-- ==== Sys2Proof/Safety.lean ====
section
/-! DEFINITION. The terms in which claims speak of runs: canonical memories, what a command keeps, the life cycle's order. -/

namespace Sys2Proof.Machine

/-- The form of a memory: addresses strictly rising, no entry equal to what an unlisted address reads as. -/
abbrev Memory.wf (m : SMap Byte) : Bool := mapWf 0#8 m

/-- The components of the state, as claims name what a command leaves alone: the register file, the clock and the phases of the
stitch, commits, the loader, the lasts in force, tiles with their tasks, tile stores, accumulator banks, the mesh, transactions with
the caches and directories, eyelets, DRAM (`mem` its bytes, `dram` the rest), UCI, the outer ports with the job, partitions, faults,
power, the awl, the fuses, the flash, what is about to be burned, the rest of the SEC block, pins, what has been handed to the
world, the latest value read, and how many free values have been drawn. -/
inductive Comp where
  | regs | clock | cfg | ldr | dev | lasts | tile | scratch | banks | mesh | coh | eyelets | dram | mem | uci | outer | part | flt
  | power | awl | fuses | flash | burns | sec | pins | out | lastRead | free
deriving DecidableEq, Repr

/-- The SEC block without its fuses, its flash and what is about to be burned. -/
def SecSt.rest (x : SecSt) : SecSt :=
  { x with fuses := {}, flash := {}, transition := none, newOwner := [], floorBurn := none }

/-- Component `c` is the same in both states. -/
def Comp.same (s t : State) : Comp → Prop
  | .regs => t.regs = s.regs
  | .clock => t.clock = s.clock
  | .cfg => t.cfg = s.cfg
  | .ldr => t.ldr = s.ldr
  | .dev => t.dev = s.dev
  | .lasts => t.lasts = s.lasts
  | .tile => t.tile.tiles = s.tile.tiles ∧ t.tile.tasks = s.tile.tasks ∧ t.tile.taskNo = s.tile.taskNo
  | .scratch => t.tile.scratch = s.tile.scratch
  | .banks => t.tile.banks = s.tile.banks
  | .mesh => t.mesh = s.mesh
  | .coh => t.coh = s.coh
  | .eyelets => t.eyelets = s.eyelets
  | .dram => { t.dram with mem := [] } = { s.dram with mem := [] }
  | .mem => t.dram.mem = s.dram.mem
  | .uci => t.uci = s.uci
  | .outer => t.outer = s.outer
  | .part => t.part = s.part
  | .flt => t.flt = s.flt
  | .power => t.power = s.power
  | .awl => t.awl = s.awl
  | .fuses => t.sec.fuses = s.sec.fuses
  | .flash => t.sec.flash = s.sec.flash
  | .burns => t.sec.transition = s.sec.transition ∧ t.sec.newOwner = s.sec.newOwner ∧ t.sec.floorBurn = s.sec.floorBurn
  | .sec => t.sec.rest = s.sec.rest
  | .pins => t.pins = s.pins
  | .out => t.out = s.out
  | .lastRead => t.lastRead = s.lastRead
  | .free => t.free = s.free

/-- `t` differs from `s` in no component but those listed, and the queue is as it was. -/
def Within (cs : List Comp) (s t : State) : Prop := t.pending = s.pending ∧ ∀ c, c ∉ cs → c.same s t

/-- What an event may write beside the registers of its ring: the vector that fires, the source's sequence, what leaves. -/
def Comp.event : List Comp := [.regs, .uci, .flt, .out]

/-- What the teardown of a partition may write (R377 to R379), which a step fault or a timeout may cause. -/
def Comp.teardown : List Comp := [.regs, .cfg, .tile, .coh, .eyelets, .uci, .outer, .part, .flt, .out]

/-- The components that a command may change; it changes no other, in any state. -/
def mayChange : Instr → List Comp
  | .dieHeartbeatSend .. => []
  | .weltReplay .. | .sweepDone .. | .lostTailWrite .. | .dirPeek .. | .qpPeek .. | .labelPeek .. | .tileCntClear ..
  | .meshCntClear .. | .weltCntClear .. | .l2CntClear .. | .l3CntClear .. | .dirCntClear .. | .eyeCntClear .. | .dramCntClear ..
  | .uciCntClear .. | .outPortCntClear .. | .outJobCntClear .. | .partAccClear .. | .awlCntClear .. | .preemptionVerify ..
  | .masterLost .. | .recTailWrite .. | .evTailWrite .. | .droppedFrame .. => [.regs]
  | .parkTimeout .. => [.tile]
  | .duplicateWindowEnd .. | .fwd .. => [.coh]
  | .flr .. | .setdasa .. | .entdaa .. | .enec .. => [.uci]
  | .rateIncrease .. | .qpReady .. => [.outer]
  | .sqResume .. => [.part]
  | .creditTimeout .. | .routerParityError .. => [.flt]
  | .budgetAllocate .. | .budgetGrant .. => [.power]
  | .spareTrained .. | .laneSwitch .. | .calibrationMove .. => [.awl]
  | .trimWrite .. => [.flash]
  | .tapReset .. => [.sec]
  | .tick .. | .laceTickInEdge .. | .rearm .. => [.regs, .clock]
  | .cfgCommit .. | .partCommit .. => [.regs, .cfg]
  | .pathRotate .. => [.regs, .tile]
  | .routeLossNotice .. | .inv .. => [.regs, .coh]
  | .refreshCommand .. => [.regs, .dram]
  | .linkRetrain .. | .memSpecRd .. | .unsupportedMemReq .. => [.regs, .uci]
  | .heartbeat .. | .memberEffective .. => [.regs, .outer]
  | .flitRetry .. | .unitResetDone .. => [.regs, .flt]
  | .pwrCntClear .. | .budgetRequest .. => [.regs, .power]
  | .binv .. | .bdown .. | .snpData .. | .snpCur .. => [.coh, .out]
  | .msixUnmask .. | .doeDiscovery .. | .cdatRead .. | .getVersion .. | .negotiateAlgorithms .. | .getDigests ..
  | .getCertificate .. | .configurationRequest .. => [.uci, .out]
  | .moduleActive .. => [.regs, .free]
  | .eyeWaitResolve .. => [.regs, .tile, .coh]
  | .productPassStart .. => [.regs, .tile, .eyelets]
  | .memRd .. | .memInv .. | .memWr .. | .cxlBirsp .. => [.regs, .coh, .uci]
  | .jobAlignedTick .. => [.regs, .clock, .outer]
  | .repairListWrite .. => [.regs, .dram, .flash]
  | .repairRecordWrite .. => [.regs, .awl, .flash]
  | .hostIdRead .. | .readyRise .. => [.regs, .clock, .pins]
  | .moduleTrainTimeout .. => [.regs, .uci, .pins]
  | .pfcPause .. | .cnp .. | .retransmitTimeout .. | .rnrRetry .. | .stepFail .. | .report .. | .freq .. | .member ..
  | .heartbeatSend .. | .epochReport .. | .reportDeadline .. | .freqDecision .. | .pfcPauseEnd .. | .unsupportedOpcode ..
    => [.regs, .outer, .out]
  | .laceCompletion .. => [.regs, .tile, .free]
  | .syncSend .. => [.regs, .out, .free]
  | .getCapabilities .. | .challenge .. | .getMeasurements .. => [.uci, .out, .free]
  | .cmp .. => [.regs, .coh, .uci, .out]
  | .laceArrival .. | .ack .. | .arrive .. | .complete .. => [.regs, .tile, .outer, .out]
  | .laceParentTimeout .. | .refreshSlowReturn .. | .moduleLinkDown .. | .portLinkChange .. | .awlFuseGo .. => Comp.event
  | .ptpMessage .. => [.regs, .outer, .out, .free]
  | .dramInitialised .. => [.regs, .clock, .uci, .flash, .pins]
  | .missedEdge .. => Comp.event ++ [.clock]
  | .dramSensorSample .. => Comp.event ++ [.dram]
  | .jobFault .. | .jobDeadline .. => Comp.event ++ [.outer]
  | .grantDeadline .. => Comp.event ++ [.power]
  | .sliceAbort .. => Comp.event ++ [.awl]
  | .fuseBurn .. => Comp.event ++ [.fuses]
  | .tapInstruction .. => Comp.event ++ [.sec]
  | .allModulesActive .. => Comp.event ++ [.pins]
  | .sbRead .. => Comp.event ++ [.free]
  | .productPassComplete .. => [.regs, .tile, .scratch, .banks, .eyelets]
  | .freqApply .. => Comp.event ++ [.outer, .power]
  | .regulatorReport .. | .vrAlert .. | .vrAlertRelease .. | .budgetGuard .. | .thermalSample .. => Comp.event ++ [.power, .awl]
  | .floorBurnComplete .. => Comp.event ++ [.fuses, .burns]
  | .fwStaged .. => Comp.event ++ [.flash, .sec]
  | .firmwareVerified .. => Comp.event ++ [.clock, .pins]
  | .laneRetire .. => Comp.event ++ [.awl, .free]
  | .zeroingDone .. => [.scratch, .coh, .eyelets, .dram, .mem, .part]
  | .routesRewritten .. => Comp.event ++ [.tile, .mesh, .eyelets]
  | .nak .. | .qpTimeout .. | .down .. | .qpReset .. | .heartbeatLoss .. => Comp.event ++ [.tile, .eyelets, .outer]
  | .brakeAssert .. | .brakeRelease .. => Comp.event ++ [.power, .awl, .pins]
  | .deviceRecoveryTimeout .. => Comp.event ++ [.cfg, .ldr, .free]
  | .weltsTrained .. => [.regs, .clock, .scratch, .flt, .power, .awl, .pins]
  | .commitCheckDone .. => Comp.event ++ [.clock, .cfg, .ldr, .free]
  | .drainEnd .. => Comp.event ++ [.cfg, .lasts, .coh, .eyelets, .outer, .part]
  | .phaseByteWrite .. | .retrainTimeout .. | .rdmaWrite .. | .rdmaWriteWithImmediate .. | .send .. | .rdmaReadRequest ..
  | .join .. | .sendJoin .. | .tileHaltTimeout .. | .tileSramError .. | .ucieTimeout .. | .dieReady .. => Comp.teardown
  | .snpInv .. | .spillHostData .. | .wrcurComplete .. => Comp.teardown ++ [.free]
  | .endInstruction .. | .storeQueueDrain .. | .rdmaReadResponse .. | .restoreDone .. => Comp.teardown ++ [.scratch]
  | .transitionComplete .. => Comp.event ++ [.scratch, .coh, .eyelets, .dram, .mem, .fuses, .burns]
  | .ldrStart .. | .ldrApply .. | .ldrAbort .. => Comp.teardown ++ [.ldr, .sec]
  | .loopbackCheck .. => Comp.teardown ++ [.mesh, .free]
  | .stepEnd .. => Comp.teardown ++ [.power, .free]
  | .branch .. | .exit .. | .laneStore .. | .pin .. | .unpin .. | .eyeWait .. | .eyeArm .. | .eyeRead .. | .readProductStatus ..
  | .readLaneStatus .. | .convert .. | .blockConvert .. | .minMax .. | .laneArithmetic .. | .sliceFill .. | .dramAluOp ..
  | .rds .. | .rdn .. | .rdx .. | .upg .. | .wbm .. | .atr .. | .hwb .. | .hev .. | .iack .. | .birsp .. | .fwdack ..
  | .fwdmiss .. | .deadDeclaration .. | .pmFreeze .. | .saveDone .. | .pmRestore .. | .pmThaw .. | .sliceTimeout ..
  | .dramTimeout .. => Comp.teardown ++ [.dram, .mem, .free]
  | .loadComplete .. => Comp.teardown ++ [.ldr, .dram, .mem, .free]
  | .recover .. => Comp.teardown ++ [.dram, .mem, .awl, .free]
  | .rtsGo .. | .fwStage .. => Comp.teardown ++ [.dram, .mem, .sec, .free]
  | .barrier .. | .casLockHint .. | .laneLoad .. | .atomic .. | .fence .. | .reduce .. | .eyeAdd .. | .passInstruction ..
  | .copyInstruction .. | .copyArrival .. | .wack .. | .atrsp .. => Comp.teardown ++ [.scratch, .dram, .mem, .free]
  | .issuePoint .. => Comp.teardown ++ [.clock, .dram, .mem, .power, .free]
  | .watchdog .. | .dieRecoveryTimeout .. => Comp.teardown ++ [.ldr, .dram, .mem, .awl, .free]
  | .slackWindowOpen .. => Comp.teardown ++ [.clock, .ldr, .dram, .mem, .awl, .free]
  | .laneFlag .. | .weltSendTimeout .. => Comp.teardown ++ [.ldr, .mesh, .dram, .mem, .awl, .free]
  | .directoryTimeout .. | .dieHeartbeatLoss .. => Comp.teardown ++ [.ldr, .dram, .mem, .power, .awl, .free]
  | .takeOwnership .. | .release .. | .end_ .. | .raiseLastFloor .. | .raiseFwFloor ..
    => Comp.teardown ++ [.ldr, .dram, .mem, .awl, .burns, .sec, .free]
  | .deviceRecoveryDone .. => Comp.teardown ++ [.clock, .ldr, .dev, .lasts, .mesh, .power, .awl, .free]
  | .sliceEnd .. => Comp.teardown ++ [.ldr, .mesh, .dram, .mem, .power, .awl, .flash, .free]
  | .data .. | .mdata .. | .err .. | .transactionTimeout ..
    => Comp.teardown ++ [.ldr, .scratch, .dram, .mem, .awl, .burns, .sec, .free]
  | .sbWrite .. => Comp.teardown ++ [.clock, .ldr, .dram, .mem, .power, .awl, .burns, .sec, .free]
  | .registerWrite .. | .narrowAccess .. | .unassignedAccess .. | .eyeCtlAdd .. | .eyeCtlArm ..
    => Comp.teardown ++ [.clock, .ldr, .dram, .mem, .power, .awl, .burns, .sec, .lastRead, .free]
  | .tickArrival .. => Comp.teardown ++ [.clock, .ldr, .dev, .lasts, .scratch, .mesh, .dram, .mem, .power, .awl, .sec, .free]
  | .powerLoss .. | .mreset .. | .regulatorsSequenced .. | .thermtripShutdown ..
    => [.regs, .clock, .cfg, .ldr, .dev, .lasts, .tile, .scratch, .banks, .mesh, .coh, .eyelets, .dram, .mem, .uci, .outer, .part, .flt, .power, .awl, .fuses, .burns, .sec, .pins, .free]
  | .powerGood ..
    => Comp.teardown ++ [.clock, .ldr, .dev, .lasts, .scratch, .banks, .mesh, .dram, .mem, .power, .awl, .fuses, .burns, .sec, .pins, .free]

/-- Every register field reads as before, but those listed. -/
def RegsKept (fs : List Fld) (s t : State) : Prop := ∀ k, (∀ f ∈ fs, k ≠ f.key) → mapGet 0 t.regs k = mapGet 0 s.regs k

/-- The fields that an event may write: the next record of the event ring, and the ring's head and status (R412, R413). -/
def eventFields (s : State) : List Fld :=
  let i := s.get fFltEvHead_count % 8192
  [fFltEvA_source i, fFltEvA_code i, fFltEvA_partition i, fFltEvA_partition_valid i, fFltEvA_valid i, fFltEvA_sequence i,
   fFltEvB_ns i, fFltEvB_stitch i, fFltEvC_data0 i, fFltEvD_data1 i, fFltEvHead_count, fFltEvStatus_full, fFltEvStatus_dropped]

/-- The fields that a fault record may write: the next record of the fault ring, and the ring's head and status (R409, R410). -/
def faultFields (s : State) : List Fld :=
  let i := s.get fFltRecHead_count % 1024
  [fFltRecA_cause i, fFltRecA_level i, fFltRecA_unit_kind i, fFltRecA_die i, fFltRecA_unit i, fFltRecA_guilty i,
   fFltRecA_guilty_valid i, fFltRecA_affected i, fFltRecA_tile i, fFltRecA_tile_valid i, fFltRecA_valid i, fFltRecB_sequence i,
   fFltRecB_stitch i, fFltRecC_ns i, fFltRecC_generation i, fFltRecC_detail i, fFltRecD_address i, fFltRecHead_count,
   fFltRecStatus_full, fFltRecStatus_dropped]

/-- The command answers a next state in which these fields read 0 and everything else is as it was. -/
def Clears (c : Instr) (fs : List Fld) (s : State) : Prop :=
  ∃ u, exec c s = .next u ∧ (∀ f ∈ fs, u.get f = 0) ∧ Within [.regs] s u ∧ RegsKept fs s u

/-- An instruction that a path of group `g` on tile `t` issues whole. -/
def PathInstr (t : TileId) (g : Grp) : Instr → Prop
  | .branch a b .. | .exit a b .. | .barrier a b .. | .casLockHint a b .. | .fence a b .. | .reduce a b .. | .pin a b .. | .unpin a b ..
  | .eyeAdd a b .. | .eyeWait a b .. | .eyeArm a b .. | .eyeRead a b .. | .readProductStatus a b | .readLaneStatus a b
  | .convert a b .. | .blockConvert a b .. | .minMax a b .. | .laneArithmetic a b .. | .passInstruction a b _
  | .copyInstruction a b _ => a = t ∧ b = g
  | _ => False

/-- An instruction that needs a place in the product queue or the copy engine of tile `t` finds none (R106, R113). -/
def State.engineFull (s : State) (t : TileId) : Instr → Bool
  | .passInstruction .. => 4 ≤ (s.tileAt t).passes.length
  | .copyInstruction .. => s.clock.slackOpen || 16 ≤ (s.tileAt t).copies.length
  | _ => false

/-- What leaves when a queue pair sends a packet that does not wait (R328, R334). -/
def State.packetOut (s : State) (c : QpCfg) (x : Pkt) : Out := .packet c.port (s.roceHdr c x) x

/-- A step is safe when it answers a next state. -/
def SafeStep (s : State) : Prop := ∃ t, step s = .next t

/-- Every waiting command is one that the world can give. -/
def QueueOk (s : State) : Prop := ∀ c ∈ s.pending, c.wf = true

/-- The life-cycle fuses and what is about to be burned into them (R467, R473, R477): a code of R467, step counts of at most 32
fuses, a transition that leads forward, a floor that rises. -/
def FuseInv (s : State) : Prop :=
  s.sec.fuses.lc ≤ 4 ∧ s.sec.fuses.lastSteps ≤ 32 ∧ s.sec.fuses.fwSteps ≤ 32 ∧
    (∀ n, s.sec.transition = some n → s.sec.fuses.lc < n ∧ n ≤ 4) ∧
    ∀ w n, s.sec.floorBurn = some (w, n) →
      n ≤ 32 ∧ (if w = 0 then s.sec.fuses.lastSteps else s.sec.fuses.fwSteps) ≤ n

/-- How a load whose image has been read ends (R48, R53): the error of the first check that fails, in the order of R48, or the last that
is staged. -/
def State.loadVerdict (s : State) (img : List Byte) : Except Nat Last :=
  let m := sha256 (img.take (img.length - 384))
  if headError img ≠ 0 then .error (headError img)
  else if lengthError img ≠ 0 then .error 3
  else if s.keyError img ≠ 0 then .error 4
  else if !signatureOk (img.drop (img.length - 1024)) (img.take (img.length - 384)) then .error 5
  else if s.bindError img ≠ 0 then .error (s.bindError img)
  else match s.decodeLast img m with
    | .error e => .error e
    | .ok l =>
      let u := ((s.set fLdrStatus_kind (field img 6 2)).setAll (hashWords fLdrMeas_hash m)).set fLdrStatus_partition
        (if field img 6 2 = 2 then field img 0x20 1 else 0)
      if u.lastChecks l = [] then .ok l else .error 0x0B

end Sys2Proof.Machine
end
-*-*-
> **Problem details**: Write out exactly the lines above from the line with "t.lasts = s.lasts" through the line with "t.mesh = s.mesh", both of them included, and leave out all other lines.

> **Solution to the problem**:
  | .lasts => t.lasts = s.lasts
  | .tile => t.tile.tiles = s.tile.tiles ∧ t.tile.tasks = s.tile.tasks ∧ t.tile.taskNo = s.tile.taskNo
  | .scratch => t.tile.scratch = s.tile.scratch
  | .banks => t.tile.banks = s.tile.banks
  | .mesh => t.mesh = s.mesh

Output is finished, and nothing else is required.